◆ **RECORDS PROVIDED**:
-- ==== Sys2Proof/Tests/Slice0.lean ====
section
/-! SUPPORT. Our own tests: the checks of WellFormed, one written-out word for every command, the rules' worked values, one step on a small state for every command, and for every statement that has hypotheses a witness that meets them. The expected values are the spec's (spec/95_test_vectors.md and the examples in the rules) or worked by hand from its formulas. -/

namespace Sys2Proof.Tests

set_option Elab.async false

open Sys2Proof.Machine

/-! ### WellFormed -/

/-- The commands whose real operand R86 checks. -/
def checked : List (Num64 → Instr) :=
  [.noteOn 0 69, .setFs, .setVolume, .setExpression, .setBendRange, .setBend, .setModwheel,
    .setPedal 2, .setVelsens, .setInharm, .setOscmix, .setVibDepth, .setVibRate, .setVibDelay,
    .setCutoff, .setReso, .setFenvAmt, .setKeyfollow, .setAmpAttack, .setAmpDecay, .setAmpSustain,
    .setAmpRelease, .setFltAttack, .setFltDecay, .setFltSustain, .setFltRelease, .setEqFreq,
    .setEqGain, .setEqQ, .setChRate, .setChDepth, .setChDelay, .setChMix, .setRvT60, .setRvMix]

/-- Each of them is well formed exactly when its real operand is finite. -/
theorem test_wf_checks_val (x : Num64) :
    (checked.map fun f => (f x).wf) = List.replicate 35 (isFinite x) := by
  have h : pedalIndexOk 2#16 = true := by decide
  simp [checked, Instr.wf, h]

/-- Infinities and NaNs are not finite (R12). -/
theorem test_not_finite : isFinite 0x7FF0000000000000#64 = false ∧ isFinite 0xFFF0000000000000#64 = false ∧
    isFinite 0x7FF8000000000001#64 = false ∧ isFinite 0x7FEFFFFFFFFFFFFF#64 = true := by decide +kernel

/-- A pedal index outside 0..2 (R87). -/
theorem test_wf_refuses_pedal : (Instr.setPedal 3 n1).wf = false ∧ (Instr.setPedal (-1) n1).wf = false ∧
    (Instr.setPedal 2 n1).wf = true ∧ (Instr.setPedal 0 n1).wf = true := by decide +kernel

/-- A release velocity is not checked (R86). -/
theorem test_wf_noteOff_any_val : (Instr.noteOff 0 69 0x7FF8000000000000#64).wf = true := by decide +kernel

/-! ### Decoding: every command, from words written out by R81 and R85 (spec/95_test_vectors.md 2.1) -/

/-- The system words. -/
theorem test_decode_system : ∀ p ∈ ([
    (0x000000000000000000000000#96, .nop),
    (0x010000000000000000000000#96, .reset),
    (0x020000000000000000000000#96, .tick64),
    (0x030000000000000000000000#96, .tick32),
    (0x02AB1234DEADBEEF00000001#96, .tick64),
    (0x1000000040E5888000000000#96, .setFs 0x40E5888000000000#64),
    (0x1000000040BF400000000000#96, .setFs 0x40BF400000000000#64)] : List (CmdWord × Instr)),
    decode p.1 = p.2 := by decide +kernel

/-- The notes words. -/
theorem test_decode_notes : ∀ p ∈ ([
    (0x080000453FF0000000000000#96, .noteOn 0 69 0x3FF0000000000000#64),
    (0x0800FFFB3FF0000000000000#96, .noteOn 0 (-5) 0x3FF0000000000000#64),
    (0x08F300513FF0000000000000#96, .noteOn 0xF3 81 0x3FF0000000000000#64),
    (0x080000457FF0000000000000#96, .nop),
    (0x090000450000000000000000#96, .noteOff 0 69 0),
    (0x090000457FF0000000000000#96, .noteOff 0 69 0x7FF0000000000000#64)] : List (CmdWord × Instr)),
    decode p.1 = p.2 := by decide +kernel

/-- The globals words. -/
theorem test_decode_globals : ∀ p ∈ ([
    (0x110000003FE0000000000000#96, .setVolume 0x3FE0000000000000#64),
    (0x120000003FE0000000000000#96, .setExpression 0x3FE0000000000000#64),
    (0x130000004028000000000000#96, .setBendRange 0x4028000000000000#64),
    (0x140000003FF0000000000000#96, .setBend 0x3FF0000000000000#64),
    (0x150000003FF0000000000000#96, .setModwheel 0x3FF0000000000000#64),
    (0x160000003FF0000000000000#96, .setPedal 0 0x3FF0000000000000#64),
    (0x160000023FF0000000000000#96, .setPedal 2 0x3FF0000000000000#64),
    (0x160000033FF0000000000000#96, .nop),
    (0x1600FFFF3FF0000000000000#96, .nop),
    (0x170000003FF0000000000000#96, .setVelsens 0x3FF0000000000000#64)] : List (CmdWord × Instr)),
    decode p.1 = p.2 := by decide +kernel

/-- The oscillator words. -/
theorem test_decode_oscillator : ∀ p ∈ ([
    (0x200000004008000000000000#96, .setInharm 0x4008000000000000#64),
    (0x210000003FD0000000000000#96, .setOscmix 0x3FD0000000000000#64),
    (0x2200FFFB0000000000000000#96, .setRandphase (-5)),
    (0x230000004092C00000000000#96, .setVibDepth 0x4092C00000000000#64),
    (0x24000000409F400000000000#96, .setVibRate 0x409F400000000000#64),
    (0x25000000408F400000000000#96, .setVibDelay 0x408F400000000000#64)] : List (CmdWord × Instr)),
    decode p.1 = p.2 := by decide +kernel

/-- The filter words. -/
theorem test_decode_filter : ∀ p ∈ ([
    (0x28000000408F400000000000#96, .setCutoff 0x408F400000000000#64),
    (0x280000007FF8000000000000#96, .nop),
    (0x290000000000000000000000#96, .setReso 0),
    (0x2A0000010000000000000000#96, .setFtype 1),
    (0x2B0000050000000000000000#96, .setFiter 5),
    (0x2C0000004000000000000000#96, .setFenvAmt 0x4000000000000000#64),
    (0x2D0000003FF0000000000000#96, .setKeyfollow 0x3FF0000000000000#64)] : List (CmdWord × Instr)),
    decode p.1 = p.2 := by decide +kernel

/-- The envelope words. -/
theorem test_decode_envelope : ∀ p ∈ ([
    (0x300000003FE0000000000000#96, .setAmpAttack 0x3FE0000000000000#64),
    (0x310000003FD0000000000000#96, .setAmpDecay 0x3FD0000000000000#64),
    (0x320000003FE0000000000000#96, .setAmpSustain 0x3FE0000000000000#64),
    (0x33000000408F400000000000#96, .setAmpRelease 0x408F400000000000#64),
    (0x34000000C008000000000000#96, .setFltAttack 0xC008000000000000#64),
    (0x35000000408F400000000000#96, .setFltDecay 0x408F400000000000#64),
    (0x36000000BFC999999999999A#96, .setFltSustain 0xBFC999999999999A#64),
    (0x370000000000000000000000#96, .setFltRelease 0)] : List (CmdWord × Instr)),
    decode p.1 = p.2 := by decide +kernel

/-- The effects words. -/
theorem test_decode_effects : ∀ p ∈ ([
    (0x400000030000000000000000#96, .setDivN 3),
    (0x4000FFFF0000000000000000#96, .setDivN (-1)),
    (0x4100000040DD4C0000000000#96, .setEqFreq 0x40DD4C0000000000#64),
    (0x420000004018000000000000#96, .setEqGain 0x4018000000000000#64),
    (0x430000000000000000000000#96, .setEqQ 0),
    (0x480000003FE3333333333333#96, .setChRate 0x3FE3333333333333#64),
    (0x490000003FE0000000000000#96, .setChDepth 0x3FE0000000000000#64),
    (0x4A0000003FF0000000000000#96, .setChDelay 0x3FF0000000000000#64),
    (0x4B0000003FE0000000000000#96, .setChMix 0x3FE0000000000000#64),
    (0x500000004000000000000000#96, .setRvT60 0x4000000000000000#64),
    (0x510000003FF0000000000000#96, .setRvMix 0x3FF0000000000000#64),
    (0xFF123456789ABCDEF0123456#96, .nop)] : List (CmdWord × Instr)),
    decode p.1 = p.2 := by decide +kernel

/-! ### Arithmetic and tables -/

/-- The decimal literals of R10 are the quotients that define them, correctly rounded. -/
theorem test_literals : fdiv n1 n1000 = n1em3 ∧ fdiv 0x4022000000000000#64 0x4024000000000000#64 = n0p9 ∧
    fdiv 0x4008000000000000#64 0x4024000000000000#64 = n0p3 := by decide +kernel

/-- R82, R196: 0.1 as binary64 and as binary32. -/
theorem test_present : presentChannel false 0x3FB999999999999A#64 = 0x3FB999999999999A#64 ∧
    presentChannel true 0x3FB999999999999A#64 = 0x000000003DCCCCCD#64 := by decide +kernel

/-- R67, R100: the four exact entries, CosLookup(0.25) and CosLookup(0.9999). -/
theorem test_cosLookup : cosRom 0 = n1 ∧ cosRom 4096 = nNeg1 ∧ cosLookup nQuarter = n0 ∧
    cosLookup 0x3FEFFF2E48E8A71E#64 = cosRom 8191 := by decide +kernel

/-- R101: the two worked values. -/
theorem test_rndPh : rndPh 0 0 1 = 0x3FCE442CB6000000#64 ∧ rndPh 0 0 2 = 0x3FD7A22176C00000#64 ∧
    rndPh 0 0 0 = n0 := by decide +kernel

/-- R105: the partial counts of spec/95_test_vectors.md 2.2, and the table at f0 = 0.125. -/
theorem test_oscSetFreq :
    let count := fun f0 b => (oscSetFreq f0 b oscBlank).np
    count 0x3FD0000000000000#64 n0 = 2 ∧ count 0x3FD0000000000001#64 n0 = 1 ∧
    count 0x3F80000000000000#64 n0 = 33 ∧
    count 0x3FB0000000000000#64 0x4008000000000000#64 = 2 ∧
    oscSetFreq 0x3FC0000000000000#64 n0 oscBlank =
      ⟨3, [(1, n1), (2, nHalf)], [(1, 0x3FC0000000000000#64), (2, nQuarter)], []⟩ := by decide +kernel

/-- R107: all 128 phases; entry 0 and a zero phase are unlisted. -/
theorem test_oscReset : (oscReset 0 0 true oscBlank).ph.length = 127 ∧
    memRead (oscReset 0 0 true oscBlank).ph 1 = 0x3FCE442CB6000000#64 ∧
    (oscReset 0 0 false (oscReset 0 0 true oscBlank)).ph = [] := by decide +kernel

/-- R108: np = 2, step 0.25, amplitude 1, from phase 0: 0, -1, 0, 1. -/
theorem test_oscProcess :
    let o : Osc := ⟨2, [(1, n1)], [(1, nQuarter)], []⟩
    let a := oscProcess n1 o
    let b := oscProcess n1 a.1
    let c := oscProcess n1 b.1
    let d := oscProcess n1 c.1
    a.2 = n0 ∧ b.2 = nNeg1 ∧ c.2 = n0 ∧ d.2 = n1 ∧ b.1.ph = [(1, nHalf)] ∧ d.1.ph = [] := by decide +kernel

---

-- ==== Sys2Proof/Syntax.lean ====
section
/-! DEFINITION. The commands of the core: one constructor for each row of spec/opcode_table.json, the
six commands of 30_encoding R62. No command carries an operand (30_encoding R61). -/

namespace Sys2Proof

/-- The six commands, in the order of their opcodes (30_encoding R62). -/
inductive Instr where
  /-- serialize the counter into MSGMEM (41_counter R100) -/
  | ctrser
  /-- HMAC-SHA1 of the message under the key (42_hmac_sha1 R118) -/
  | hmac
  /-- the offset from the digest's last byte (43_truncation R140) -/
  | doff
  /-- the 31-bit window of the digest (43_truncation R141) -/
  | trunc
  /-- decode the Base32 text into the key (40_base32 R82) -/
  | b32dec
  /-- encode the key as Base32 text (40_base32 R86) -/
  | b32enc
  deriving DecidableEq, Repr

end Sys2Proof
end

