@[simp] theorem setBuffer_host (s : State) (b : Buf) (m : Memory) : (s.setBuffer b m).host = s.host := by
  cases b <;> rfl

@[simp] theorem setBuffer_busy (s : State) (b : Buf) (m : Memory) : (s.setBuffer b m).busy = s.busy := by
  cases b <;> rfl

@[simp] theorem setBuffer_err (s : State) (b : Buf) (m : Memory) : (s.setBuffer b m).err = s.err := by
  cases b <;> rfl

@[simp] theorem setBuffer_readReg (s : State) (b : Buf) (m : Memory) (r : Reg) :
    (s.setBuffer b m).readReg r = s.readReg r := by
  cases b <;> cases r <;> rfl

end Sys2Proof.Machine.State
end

...

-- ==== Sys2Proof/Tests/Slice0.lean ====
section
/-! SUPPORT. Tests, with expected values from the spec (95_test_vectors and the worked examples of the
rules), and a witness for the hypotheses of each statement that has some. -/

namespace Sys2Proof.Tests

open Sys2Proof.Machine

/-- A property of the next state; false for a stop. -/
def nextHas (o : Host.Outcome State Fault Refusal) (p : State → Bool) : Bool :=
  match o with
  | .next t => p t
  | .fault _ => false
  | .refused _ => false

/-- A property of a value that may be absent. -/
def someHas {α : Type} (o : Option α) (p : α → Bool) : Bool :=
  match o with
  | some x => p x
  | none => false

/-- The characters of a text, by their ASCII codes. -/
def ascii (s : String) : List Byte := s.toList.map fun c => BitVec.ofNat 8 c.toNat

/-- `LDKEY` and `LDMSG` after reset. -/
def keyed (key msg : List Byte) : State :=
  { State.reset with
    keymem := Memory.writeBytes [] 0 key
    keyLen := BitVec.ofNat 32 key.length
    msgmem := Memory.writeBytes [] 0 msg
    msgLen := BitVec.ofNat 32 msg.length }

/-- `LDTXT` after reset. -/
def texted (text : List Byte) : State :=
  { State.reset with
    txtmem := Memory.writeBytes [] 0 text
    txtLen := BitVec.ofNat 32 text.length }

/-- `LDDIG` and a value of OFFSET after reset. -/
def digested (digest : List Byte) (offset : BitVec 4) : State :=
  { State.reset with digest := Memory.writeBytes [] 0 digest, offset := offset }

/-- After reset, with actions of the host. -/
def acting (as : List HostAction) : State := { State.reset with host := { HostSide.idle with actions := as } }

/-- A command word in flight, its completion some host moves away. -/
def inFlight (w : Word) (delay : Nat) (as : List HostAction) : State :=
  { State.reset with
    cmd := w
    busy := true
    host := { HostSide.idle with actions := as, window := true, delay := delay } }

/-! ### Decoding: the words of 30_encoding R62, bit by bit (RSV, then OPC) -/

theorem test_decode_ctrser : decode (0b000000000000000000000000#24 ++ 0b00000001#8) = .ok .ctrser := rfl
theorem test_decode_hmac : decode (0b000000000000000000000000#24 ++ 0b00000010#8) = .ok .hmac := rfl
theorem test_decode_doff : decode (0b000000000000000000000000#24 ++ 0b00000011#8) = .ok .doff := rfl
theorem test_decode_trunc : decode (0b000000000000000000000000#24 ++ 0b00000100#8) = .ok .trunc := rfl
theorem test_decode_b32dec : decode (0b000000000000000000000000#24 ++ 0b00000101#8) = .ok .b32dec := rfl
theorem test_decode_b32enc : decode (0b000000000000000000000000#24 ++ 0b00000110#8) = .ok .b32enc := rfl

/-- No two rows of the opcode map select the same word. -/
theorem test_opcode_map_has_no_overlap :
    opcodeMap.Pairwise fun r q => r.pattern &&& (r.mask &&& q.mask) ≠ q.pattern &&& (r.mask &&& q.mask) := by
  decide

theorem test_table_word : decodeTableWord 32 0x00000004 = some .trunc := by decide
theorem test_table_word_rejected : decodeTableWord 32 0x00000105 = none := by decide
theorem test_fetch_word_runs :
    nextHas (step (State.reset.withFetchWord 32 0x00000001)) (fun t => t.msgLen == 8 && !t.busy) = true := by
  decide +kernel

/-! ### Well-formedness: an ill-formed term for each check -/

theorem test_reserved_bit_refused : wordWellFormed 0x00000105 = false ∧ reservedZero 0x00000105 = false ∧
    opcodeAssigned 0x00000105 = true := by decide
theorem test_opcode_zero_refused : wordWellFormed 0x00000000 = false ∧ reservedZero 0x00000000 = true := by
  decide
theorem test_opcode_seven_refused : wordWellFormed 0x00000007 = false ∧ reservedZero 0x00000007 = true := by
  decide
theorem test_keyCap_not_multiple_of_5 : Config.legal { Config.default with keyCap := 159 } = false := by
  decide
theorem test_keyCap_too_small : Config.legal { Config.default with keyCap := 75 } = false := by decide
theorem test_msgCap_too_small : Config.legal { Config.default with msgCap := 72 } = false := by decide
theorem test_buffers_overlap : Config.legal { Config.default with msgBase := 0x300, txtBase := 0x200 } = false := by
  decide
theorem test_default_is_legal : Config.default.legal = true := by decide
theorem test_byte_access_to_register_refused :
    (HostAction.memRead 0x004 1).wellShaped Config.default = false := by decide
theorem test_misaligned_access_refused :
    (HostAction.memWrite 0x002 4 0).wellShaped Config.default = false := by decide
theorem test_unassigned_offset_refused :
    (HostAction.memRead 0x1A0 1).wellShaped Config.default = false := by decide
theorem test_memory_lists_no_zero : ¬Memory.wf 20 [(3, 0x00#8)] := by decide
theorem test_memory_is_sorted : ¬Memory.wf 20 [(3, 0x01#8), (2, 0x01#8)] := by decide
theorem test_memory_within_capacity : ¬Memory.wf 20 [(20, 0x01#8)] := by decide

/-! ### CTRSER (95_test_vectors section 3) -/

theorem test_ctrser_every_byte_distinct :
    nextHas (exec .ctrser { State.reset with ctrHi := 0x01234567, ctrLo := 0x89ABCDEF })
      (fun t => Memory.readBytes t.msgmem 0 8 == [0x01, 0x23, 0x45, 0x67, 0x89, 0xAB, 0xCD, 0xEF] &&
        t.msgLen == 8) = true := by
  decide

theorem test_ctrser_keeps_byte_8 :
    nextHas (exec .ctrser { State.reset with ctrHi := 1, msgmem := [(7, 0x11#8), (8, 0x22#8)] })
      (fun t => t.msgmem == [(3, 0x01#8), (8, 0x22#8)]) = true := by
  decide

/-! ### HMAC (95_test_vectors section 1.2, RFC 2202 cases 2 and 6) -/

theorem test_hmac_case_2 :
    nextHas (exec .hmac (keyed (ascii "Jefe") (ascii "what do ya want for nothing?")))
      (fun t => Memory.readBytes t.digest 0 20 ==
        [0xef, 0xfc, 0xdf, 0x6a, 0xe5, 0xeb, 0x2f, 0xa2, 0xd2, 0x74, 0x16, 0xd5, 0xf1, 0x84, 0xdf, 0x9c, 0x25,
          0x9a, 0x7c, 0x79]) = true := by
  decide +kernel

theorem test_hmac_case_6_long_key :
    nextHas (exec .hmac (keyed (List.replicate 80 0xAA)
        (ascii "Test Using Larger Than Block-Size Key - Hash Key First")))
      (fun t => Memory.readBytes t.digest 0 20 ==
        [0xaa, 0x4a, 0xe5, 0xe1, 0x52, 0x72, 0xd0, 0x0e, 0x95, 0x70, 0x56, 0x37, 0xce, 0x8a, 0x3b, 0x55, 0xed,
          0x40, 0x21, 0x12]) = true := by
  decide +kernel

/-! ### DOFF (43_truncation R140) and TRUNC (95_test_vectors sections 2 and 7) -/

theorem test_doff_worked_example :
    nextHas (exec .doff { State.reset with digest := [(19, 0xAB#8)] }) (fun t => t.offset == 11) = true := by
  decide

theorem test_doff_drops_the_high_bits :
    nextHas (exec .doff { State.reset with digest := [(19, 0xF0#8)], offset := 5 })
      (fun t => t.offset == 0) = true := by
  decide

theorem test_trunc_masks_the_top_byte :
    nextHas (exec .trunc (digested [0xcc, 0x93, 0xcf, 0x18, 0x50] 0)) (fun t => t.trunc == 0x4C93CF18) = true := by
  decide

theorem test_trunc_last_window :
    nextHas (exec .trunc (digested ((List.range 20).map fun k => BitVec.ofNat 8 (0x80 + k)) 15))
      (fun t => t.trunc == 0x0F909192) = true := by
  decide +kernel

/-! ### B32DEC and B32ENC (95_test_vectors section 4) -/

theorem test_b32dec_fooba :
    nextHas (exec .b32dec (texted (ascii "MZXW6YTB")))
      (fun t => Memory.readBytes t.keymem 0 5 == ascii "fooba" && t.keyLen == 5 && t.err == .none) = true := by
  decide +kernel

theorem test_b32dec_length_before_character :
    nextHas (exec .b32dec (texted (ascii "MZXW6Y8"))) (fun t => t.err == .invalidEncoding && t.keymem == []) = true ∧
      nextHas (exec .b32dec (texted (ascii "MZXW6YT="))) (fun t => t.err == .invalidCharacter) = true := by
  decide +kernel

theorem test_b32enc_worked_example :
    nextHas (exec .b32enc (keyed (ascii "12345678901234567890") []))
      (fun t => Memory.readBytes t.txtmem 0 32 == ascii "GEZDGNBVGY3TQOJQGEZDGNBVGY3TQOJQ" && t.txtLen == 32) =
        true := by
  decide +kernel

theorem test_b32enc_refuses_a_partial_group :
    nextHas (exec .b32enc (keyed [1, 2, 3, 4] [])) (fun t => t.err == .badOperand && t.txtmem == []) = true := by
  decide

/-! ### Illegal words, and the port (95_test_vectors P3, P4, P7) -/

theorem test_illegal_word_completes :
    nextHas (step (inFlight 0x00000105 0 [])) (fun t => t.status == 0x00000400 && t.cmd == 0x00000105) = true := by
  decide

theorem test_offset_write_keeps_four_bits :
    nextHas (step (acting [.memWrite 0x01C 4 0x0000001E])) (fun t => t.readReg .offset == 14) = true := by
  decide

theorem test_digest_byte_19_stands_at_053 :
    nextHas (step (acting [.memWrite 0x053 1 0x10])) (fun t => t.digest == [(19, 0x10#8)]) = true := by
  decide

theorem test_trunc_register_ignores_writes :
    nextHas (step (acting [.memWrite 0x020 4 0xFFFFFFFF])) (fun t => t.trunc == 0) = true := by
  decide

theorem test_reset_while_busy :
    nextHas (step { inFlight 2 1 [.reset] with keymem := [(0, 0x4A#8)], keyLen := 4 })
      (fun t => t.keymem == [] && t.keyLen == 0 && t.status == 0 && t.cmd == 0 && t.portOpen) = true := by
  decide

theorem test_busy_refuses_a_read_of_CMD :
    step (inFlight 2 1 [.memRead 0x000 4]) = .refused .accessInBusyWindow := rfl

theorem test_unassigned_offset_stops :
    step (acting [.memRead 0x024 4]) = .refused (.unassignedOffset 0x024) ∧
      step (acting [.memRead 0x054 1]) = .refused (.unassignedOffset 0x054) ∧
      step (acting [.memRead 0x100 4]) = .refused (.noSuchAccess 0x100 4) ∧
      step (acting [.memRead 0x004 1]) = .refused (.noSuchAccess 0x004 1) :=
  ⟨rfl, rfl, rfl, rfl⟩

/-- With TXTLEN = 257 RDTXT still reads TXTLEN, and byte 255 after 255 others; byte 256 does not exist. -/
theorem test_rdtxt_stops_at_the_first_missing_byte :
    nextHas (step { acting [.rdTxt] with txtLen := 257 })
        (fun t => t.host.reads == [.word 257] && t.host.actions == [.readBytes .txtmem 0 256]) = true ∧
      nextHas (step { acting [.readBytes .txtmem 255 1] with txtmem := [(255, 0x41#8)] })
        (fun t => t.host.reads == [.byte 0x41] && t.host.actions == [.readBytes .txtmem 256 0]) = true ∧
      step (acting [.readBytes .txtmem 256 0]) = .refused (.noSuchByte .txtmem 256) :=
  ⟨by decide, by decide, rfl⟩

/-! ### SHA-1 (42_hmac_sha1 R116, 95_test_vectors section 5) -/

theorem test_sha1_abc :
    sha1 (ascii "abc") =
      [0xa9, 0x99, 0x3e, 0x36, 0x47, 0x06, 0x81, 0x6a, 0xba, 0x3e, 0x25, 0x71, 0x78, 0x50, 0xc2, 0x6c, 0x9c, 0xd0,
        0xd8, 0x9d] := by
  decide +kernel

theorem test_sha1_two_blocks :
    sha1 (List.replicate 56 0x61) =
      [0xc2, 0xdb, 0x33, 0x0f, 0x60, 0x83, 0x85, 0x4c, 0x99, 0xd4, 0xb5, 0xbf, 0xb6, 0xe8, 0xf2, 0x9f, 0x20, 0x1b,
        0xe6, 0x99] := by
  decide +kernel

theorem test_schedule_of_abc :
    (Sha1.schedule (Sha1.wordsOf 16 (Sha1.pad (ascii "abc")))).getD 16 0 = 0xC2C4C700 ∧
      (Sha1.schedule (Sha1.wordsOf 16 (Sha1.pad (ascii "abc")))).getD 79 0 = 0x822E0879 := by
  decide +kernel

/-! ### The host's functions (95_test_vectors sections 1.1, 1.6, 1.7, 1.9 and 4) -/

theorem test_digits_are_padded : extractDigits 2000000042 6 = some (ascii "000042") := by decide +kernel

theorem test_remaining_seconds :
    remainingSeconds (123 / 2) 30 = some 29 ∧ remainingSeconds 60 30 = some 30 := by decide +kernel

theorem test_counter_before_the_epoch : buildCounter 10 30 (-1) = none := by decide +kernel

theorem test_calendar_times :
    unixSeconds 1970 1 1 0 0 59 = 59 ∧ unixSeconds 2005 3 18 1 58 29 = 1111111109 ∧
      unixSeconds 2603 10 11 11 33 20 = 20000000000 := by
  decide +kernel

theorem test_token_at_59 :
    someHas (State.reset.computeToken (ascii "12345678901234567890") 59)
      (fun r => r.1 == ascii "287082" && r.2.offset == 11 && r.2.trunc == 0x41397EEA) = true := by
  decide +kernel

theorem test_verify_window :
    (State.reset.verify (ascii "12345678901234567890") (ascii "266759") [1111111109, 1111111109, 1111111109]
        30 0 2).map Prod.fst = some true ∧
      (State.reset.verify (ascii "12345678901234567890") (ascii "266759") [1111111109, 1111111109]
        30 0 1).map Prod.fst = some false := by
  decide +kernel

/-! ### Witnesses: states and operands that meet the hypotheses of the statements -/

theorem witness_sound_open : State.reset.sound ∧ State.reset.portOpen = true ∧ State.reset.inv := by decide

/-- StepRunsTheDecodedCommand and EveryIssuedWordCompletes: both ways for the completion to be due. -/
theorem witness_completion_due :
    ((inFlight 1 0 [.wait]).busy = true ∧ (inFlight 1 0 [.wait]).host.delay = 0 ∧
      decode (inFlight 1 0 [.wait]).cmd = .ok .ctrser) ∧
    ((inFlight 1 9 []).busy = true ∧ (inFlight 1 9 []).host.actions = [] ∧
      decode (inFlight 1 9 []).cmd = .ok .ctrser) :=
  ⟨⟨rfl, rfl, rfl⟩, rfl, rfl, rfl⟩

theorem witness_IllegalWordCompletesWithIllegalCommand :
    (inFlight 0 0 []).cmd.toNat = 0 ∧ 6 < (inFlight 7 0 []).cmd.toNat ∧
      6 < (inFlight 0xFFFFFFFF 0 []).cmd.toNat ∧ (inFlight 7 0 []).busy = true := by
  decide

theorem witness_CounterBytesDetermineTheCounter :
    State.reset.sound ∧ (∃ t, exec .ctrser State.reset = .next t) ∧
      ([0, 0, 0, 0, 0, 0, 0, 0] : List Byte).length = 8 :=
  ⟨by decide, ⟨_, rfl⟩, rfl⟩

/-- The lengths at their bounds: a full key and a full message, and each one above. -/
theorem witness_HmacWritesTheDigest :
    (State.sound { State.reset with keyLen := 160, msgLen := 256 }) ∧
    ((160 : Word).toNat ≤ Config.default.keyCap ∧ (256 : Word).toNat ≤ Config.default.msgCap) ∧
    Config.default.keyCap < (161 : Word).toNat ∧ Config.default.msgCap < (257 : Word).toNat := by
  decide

◆ **PROBLEM REQUIREMENTS**:
Within the records, tally every line that contains the word "setFs". Only the resulting number should be given.

◆ **SOLUTION TO THIS PROBLEM**:
3